*Exercise goal*
In the data below, find the line containing "links : Vector CameraLink 4", then set down that line and every later line up to and including the line containing "if campop = 0#2", exactly.

(Stored data entries)
=-=-=-=-=

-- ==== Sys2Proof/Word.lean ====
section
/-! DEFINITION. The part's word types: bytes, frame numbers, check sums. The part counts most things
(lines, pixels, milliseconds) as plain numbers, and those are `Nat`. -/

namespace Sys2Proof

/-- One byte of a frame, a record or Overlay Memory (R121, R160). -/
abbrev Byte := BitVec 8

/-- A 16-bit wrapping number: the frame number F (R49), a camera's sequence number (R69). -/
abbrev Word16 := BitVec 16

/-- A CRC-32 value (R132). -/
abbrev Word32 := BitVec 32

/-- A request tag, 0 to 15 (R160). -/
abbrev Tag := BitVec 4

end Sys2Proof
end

=-=-=-=-=

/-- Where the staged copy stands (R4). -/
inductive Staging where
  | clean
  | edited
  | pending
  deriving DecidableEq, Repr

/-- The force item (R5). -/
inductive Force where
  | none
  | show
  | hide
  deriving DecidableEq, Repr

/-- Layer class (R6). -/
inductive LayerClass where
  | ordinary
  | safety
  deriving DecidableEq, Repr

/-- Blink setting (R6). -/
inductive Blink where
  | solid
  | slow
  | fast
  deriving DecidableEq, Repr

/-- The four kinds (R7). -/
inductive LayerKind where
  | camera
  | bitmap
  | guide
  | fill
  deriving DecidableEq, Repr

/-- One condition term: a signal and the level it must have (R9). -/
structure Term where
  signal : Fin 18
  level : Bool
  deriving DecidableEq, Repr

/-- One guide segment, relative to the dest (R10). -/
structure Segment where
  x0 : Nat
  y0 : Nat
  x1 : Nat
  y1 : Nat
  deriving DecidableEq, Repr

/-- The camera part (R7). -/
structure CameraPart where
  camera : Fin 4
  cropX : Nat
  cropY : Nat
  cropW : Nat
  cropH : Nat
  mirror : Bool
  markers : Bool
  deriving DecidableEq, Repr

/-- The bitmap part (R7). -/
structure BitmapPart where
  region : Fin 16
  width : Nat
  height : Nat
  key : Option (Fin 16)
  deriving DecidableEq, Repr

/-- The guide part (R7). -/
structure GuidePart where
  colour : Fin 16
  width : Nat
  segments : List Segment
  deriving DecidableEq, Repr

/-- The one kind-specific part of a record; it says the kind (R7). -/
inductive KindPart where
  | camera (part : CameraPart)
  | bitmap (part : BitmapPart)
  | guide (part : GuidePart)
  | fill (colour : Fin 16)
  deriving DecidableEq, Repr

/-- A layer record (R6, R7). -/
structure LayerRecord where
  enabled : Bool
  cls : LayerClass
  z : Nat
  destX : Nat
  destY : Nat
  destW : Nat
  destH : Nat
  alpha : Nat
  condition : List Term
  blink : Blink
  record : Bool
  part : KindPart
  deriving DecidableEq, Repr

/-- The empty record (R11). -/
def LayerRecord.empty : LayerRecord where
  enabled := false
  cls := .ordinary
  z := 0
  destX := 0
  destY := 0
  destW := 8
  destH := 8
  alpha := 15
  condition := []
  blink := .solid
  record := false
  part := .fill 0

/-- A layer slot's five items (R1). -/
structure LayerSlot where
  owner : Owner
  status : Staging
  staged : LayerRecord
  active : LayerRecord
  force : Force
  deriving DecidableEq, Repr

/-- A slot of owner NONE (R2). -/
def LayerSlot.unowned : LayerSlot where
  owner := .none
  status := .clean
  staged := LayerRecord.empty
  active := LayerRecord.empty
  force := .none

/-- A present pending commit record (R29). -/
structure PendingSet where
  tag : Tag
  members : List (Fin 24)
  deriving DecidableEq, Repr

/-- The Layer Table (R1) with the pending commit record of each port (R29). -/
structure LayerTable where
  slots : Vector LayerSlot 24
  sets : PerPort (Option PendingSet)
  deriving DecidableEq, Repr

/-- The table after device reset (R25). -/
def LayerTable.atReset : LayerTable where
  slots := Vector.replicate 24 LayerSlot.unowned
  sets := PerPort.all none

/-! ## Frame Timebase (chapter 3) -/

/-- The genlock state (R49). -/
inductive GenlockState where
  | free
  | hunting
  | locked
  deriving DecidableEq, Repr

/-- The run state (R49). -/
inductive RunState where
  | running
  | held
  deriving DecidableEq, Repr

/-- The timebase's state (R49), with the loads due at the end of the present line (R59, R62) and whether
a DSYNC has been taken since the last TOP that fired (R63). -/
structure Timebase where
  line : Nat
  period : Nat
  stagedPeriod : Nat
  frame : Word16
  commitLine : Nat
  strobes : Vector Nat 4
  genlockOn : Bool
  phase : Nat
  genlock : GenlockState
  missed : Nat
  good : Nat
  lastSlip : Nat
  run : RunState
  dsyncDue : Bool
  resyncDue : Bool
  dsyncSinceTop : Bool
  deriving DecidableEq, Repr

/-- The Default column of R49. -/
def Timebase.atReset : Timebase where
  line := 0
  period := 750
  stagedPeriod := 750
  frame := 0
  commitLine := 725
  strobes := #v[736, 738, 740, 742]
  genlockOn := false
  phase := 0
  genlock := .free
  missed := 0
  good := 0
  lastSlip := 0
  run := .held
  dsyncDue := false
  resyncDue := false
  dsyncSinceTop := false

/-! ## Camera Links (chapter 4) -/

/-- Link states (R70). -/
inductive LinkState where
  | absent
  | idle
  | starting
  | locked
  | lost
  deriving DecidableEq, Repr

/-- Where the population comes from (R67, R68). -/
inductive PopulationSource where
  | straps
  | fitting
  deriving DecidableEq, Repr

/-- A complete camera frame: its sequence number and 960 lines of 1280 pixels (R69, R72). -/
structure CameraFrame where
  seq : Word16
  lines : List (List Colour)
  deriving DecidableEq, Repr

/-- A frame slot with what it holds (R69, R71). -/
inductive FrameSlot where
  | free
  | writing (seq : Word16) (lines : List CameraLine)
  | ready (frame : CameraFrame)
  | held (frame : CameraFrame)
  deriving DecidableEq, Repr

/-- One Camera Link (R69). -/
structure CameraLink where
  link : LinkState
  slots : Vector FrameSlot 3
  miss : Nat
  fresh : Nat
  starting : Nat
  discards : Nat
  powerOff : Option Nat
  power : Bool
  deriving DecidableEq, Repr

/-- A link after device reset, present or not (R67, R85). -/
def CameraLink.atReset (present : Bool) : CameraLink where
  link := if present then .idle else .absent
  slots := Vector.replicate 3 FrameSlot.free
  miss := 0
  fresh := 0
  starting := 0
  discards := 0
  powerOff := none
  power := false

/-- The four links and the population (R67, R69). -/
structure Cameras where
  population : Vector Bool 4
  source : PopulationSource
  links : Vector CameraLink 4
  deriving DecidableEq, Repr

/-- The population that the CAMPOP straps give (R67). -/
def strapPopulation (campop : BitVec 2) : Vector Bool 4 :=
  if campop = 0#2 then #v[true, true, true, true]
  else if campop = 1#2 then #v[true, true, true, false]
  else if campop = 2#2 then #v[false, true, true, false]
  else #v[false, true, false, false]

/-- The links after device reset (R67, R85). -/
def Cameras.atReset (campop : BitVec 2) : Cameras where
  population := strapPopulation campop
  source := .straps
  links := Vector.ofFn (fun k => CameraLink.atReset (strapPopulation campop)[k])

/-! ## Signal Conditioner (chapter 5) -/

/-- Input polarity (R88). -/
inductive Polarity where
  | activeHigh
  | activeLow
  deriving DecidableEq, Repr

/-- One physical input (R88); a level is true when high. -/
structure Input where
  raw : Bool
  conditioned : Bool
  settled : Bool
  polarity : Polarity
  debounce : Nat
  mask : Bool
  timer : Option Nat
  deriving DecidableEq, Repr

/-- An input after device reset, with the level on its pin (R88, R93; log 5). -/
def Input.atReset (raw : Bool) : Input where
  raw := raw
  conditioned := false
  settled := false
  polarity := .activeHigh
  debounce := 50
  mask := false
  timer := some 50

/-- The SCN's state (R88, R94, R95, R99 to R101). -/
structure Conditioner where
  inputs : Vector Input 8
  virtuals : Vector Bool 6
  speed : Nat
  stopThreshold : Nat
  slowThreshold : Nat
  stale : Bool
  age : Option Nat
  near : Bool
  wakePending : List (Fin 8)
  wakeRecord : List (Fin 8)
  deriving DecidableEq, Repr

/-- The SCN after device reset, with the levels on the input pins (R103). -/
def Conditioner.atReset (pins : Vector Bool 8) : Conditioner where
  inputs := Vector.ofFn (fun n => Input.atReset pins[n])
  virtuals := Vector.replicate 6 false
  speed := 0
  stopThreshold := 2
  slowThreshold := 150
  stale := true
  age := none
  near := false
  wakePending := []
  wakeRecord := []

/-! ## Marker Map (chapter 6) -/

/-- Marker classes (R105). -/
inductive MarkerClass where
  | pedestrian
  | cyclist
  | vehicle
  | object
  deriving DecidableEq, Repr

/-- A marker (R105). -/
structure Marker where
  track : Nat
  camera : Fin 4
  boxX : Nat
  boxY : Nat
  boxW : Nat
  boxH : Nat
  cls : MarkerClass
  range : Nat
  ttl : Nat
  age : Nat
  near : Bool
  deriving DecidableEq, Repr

=-=-=-=-=

*Response to the task*
  links : Vector CameraLink 4
  deriving DecidableEq, Repr

/-- The population that the CAMPOP straps give (R67). -/
def strapPopulation (campop : BitVec 2) : Vector Bool 4 :=
  if campop = 0#2 then #v[true, true, true, true]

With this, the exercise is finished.